WebEx teams bot scene and object detection

Webexteams
lambda
rekognition

High Level Steps

  • Create a bot in Webex teams and get the access token
  • Create IAM role for our Lambda function with permissions to Rekognition and Cloudwatch logs
  • Create a Lambda function for the bot - An API should be implicitly created for the Lambda function
  • Register a Webhook in Webex Teams that points to API Gateway
  • Become familiar with CloudWatch whilst debugging

Background

I have been wanting to create a Webex Teams bot for a while now. I had a look to see what examples I could find online and whilst there are multiple examples of Python based bots, most of them assume the use of a server which I wanted to avoid.

There were a couple of examples I came across that made use of Lambda however they were not immediately function, had poor documentation or made use of outdated APIs (ciscosparkapi instead of webexteamssdk).

So I thought I would take this opportunity to combine that with my passion for serverless applications and machine learning to create my own Webex Teams Machine Learning bot.

Services such as AWS Lambda let you run the bot code without provisioning or managing servers. You pay only for the compute time you consume and there is no charge when the code is not running.

And for the machine learning elements we have AWS Rekognition which is part of the Application Services section of the AWS ML Stack.

Rekognition makes high level APIs available which we can utilise to perform image analysis simply and easily. There is no need to gather and prepare training data, choose a model, train the mode, evaluate it, tune the hyper parameters before getting any predictions.
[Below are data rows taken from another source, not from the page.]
-- ==== Sys2Proof/Machine/Operands.lean ====
section
/-! DEFINITION. Every operand form: specials (R18, R24), immediates (R25), source modifiers (R23), reads of v, s, mask and zero operands (R42, R81, R82), and writes of destinations (R41, R81, R82, R83). -/

namespace Sys2Proof.Machine

-- SPECIALS
/-- The value of a special in a lane (R18, R24, R125, R188, R311, R315, R316, R320). -/
def specialVal (s : State) (g : Group) (l : Nat) : Special → Nat
  | .lane => l
  | .grp => g.grp
  | .team => teamIndex g.team
  | .clus => teamIndex g.team / (s.launchOf g).size
  | .grid => (s.launchOf g).r.teams
  | .core => s.groupCore g
  | .die => dieOf (s.groupCore g)
  | .pkg => s.pkg
  | .width => 32
  | .limbs => g.binding
  | .cyc => s.groupCyc g
  | .tlo => g.tlo.toNat
  | .thi => g.thi.toNat
  | .eps => s.tb.epsRead
  | .tstate => s.tb.state
  | .tcode => if g.frame && maskBit g.tmask l then g.tcode else 0

-- IMMEDIATES (R25)
/-- The immediate as an integer of `w` bits: X6 unsigned, IMM20 sign-extended, IMM64 as it stands. -/
def immInteger (w : Nat) (f : Form) : Nat :=
  match f.len with
  | .l64 => f.x6.toNat
  | .l96 => wrapInt w (signedNat 20 f.ext.toNat)
  | .l128 => f.ext.toNat % 2 ^ w

/-- IMM20 zero-extended (class, mark: R87, R191). -/
def immZero (w : Nat) (f : Form) : Nat :=
  match f.len with
  | .l64 => f.x6.toNat
  | .l96 => f.ext.toNat % 2 ^ 20
  | .l128 => f.ext.toNat % 2 ^ w

/-- One element in every element of a 32-bit lane (R90). -/
def replicate (w x : Nat) : Nat :=
  if 32 ≤ w ∨ w = 6 then x else (List.range (32 / w)).foldl (fun a i => a + x % 2 ^ w * 2 ^ (w * i)) 0

/-- The immediate as the lane value of a type. -/
def immLane (ty : Ty) (f : Form) : Nat :=
  match f.len with
  | .l96 =>
    match fmtOf ty with
    | some fm => replicate ty.width (roundTo fm .rne 0 (exactOf (readF32 (BitVec.ofNat 32 (f.ext.toNat * 2 ^ 12))))).1
    | none => replicate ty.width (wrapInt ty.width (signedNat 20 f.ext.toNat))
  | .l64 => f.x6.toNat
  | .l128 => f.ext.toNat % 2 ^ (if ty.width = 64 then 64 else 32)

-- MODIFIERS (R23)
/-- abs, then negate, of one element: integers and b32 wrap, floating codes change their sign bit. -/
def modElem (ty : Ty) (neg abs : Bool) (w x : Nat) : Nat :=
  match fmtOf ty with
  | some fm =>
    let sb := fm.signBit
    let x := if abs && x.testBit (fm.expBits + fm.manBits) then x - sb else x
    if neg then (if x.testBit (fm.expBits + fm.manBits) then x - sb else x + sb) else x
  | none =>
    let n := signedNat w x
    let n := if abs then (n.natAbs : Int) else n
    wrapInt w (if neg then -n else n)

/-- The width an element of a type takes in a lane (R56, R102). -/
def laneWidth (ty : Ty) : Nat := if ty.width = 6 then 8 else ty.width

def modLane (ty : Ty) (src : Src) (x : Nat) : Nat :=
  if !src.neg && !src.abs then x else
  let w := laneWidth ty
  if 32 ≤ w then modElem ty src.neg src.abs w x
  else (List.range (32 / w)).foldl (fun a i => a + modElem ty src.neg src.abs w (bitsAt x (w * i) w) * 2 ^ (w * i)) 0

-- SOURCES
/-- An s register as the instruction sees it (R83). -/
def View.sval (x : View) (r : Nat) : DWord := x.seen.sreg r

/-- An operand's bits in a lane, as a type of its width reads it (R42, R82). -/
def rawOpnd (x : View) (ty : Ty) (o : Opnd) (l : Nat) : Nat :=
  let cut := fun (n : Nat) => if ty.width = 64 then n else n % 2 ^ 32
  match o with
  | .v n => if ty.width = 64 then x.seen.vpair n.toNat l else (x.seen.vreg n.toNat l).toNat
  | .s n => cut (x.sval n.toNat).toNat
  | .zero => 0
  | .special k => cut (specialVal x.s0 x.seen l k)
  | .imm => immLane ty x.f
  | .m _ => 0
  | .j _ => 0
  | .a _ => 0

/-- A source in a lane, with its modifiers. -/
def readAs (x : View) (ty : Ty) (src : Src) (l : Nat) : Nat := modLane ty src (rawOpnd x ty src.op l)

def readA (x : View) (l : Nat) : Nat := readAs x x.f.ty x.f.a l
def readB (x : View) (l : Nat) : Nat := readAs x x.f.ty x.f.b l
/-- C is 0 in a form without it (R84, R90, R91). -/
def readC (x : View) (ty : Ty) (l : Nat) : Nat := if x.f.len == .l96 then readAs x ty x.f.c l else 0

/-- The lane an operand that has one value for the group is read in: the lowest acting lane. -/
def View.low (x : View) : Nat := (maskLanes x.act).headD 0

/-- A uniform 32-bit or 64-bit source. -/
def uniform32 (x : View) (src : Src) : Nat := readAs x .n32 src x.low
def uniform64 (x : View) (src : Src) : Nat := readAs x .n64 src x.low

/-- A mask operand: m0 to m7 or j0 to j7 (R93); any other reads no lane. -/
def maskOpnd (g : Group) (o : Opnd) : Mask :=
  match o with
  | .m n => g.mreg n.toNat
  | .j n => g.jreg n.toNat
  | _ => 0

-- DESTINATIONS
/-- A value written to an s register (R82): i32 sign-extends, other 32-bit and narrower types zero-extend. -/
def sExtend (ty : Ty) (x : Nat) : DWord :=
  match ty with
  | .i32 => (BitVec.ofNat 32 x).signExtend 64
  | _ => if ty.width = 64 then BitVec.ofNat 64 x else BitVec.ofNat 64 (x % 2 ^ 32)

/-- One lane's result in a v register or pair; other destinations are written elsewhere. -/
def putLane (ty : Ty) (d : Opnd) (l x : Nat) (g : Group) : Group :=
  match d with
  | .v n => if ty.width = 64 then g.setVpair n.toNat l x else g.setV n.toNat l (BitVec.ofNat 32 x)
  | _ => g

/-- A mask or rejoin destination takes its bits in the given lanes (R93). -/
def putMask (d : Opnd) (w val : Mask) (g : Group) : Group :=
  match d with
  | .m n => g.setM n.toNat (maskMerge w val (g.mreg n.toNat))
  | .j n => g.setJ n.toNat (maskMerge w val (g.jreg n.toNat))
  | _ => g

/-- The group of the state an instruction's effects start from. -/
def View.g1 (x : View) : Group := x.s.group x.gk

/-- The effects' state with the group replaced. -/
def View.put (x : View) (g : Group) : State := x.s.setGroup x.gk g

/-- A result for each acting lane, with its flags (R80, R81): an s destination takes the value of the lowest acting lane,
once, and its flags go to every acting lane. -/
def writeEach (x : View) (ty : Ty) (r : Nat → Nat × Word) : State :=
  match x.f.d with
  | .s n =>
    if x.act = 0 then x.s else
    let v := r x.low
    x.put ((x.g1.setS n.toNat (sExtend ty v.1)).orFlagsIn x.act v.2)
  | d =>
    x.put ((maskLanes x.act).foldl (fun g l => let v := r l; (putLane ty d l v.1 g).orFlags l v.2) x.g1)

/-- A truth value for each acting lane of a mask destination, with its flags (R89, R92). -/
def writeMaskEach (x : View) (r : Nat → Bool × Word) : State :=
  let bits := maskOf fun l => maskBit x.act l && (r l).1
  x.put ((maskLanes x.act).foldl (fun g l => g.orFlags l (r l).2) (putMask x.f.d x.act bits x.g1))

/-- A mask for the acting lanes (R93). -/
def writeMask (x : View) (bits : Mask) : State := x.put (putMask x.f.d x.act bits x.g1)

/-- A 64-bit value for an s destination, written once if a lane acts. -/
def writeS (x : View) (d : Opnd) (v : Nat) : State :=
  match d with
  | .s n => if x.act = 0 then x.s else x.put (x.g1.setS n.toNat (BitVec.ofNat 64 v))
  | _ => x.s

end Sys2Proof.Machine
end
Although if we did want to build our own customer machine learning model then AWS also offers that capability through the Sage Maker managed service or even direct access to various Frameworks and Insfrascture such as TensorFlow, Keras, Caffe, PyTorch and more running GPU or CPU instances.

Introduction

This post will show you how to build a serverless scene and object detecting WebEx teams bot utilising AWS API Gateway, Lambda and Rekognition. The Lambda function is coded in Python.

Although this example uses the Rekognition Label Detection API to recognise object and scene labels, it could easily be modified to identify faces (including faces from custom collections), perform sentiment analysis or recognise celebrities.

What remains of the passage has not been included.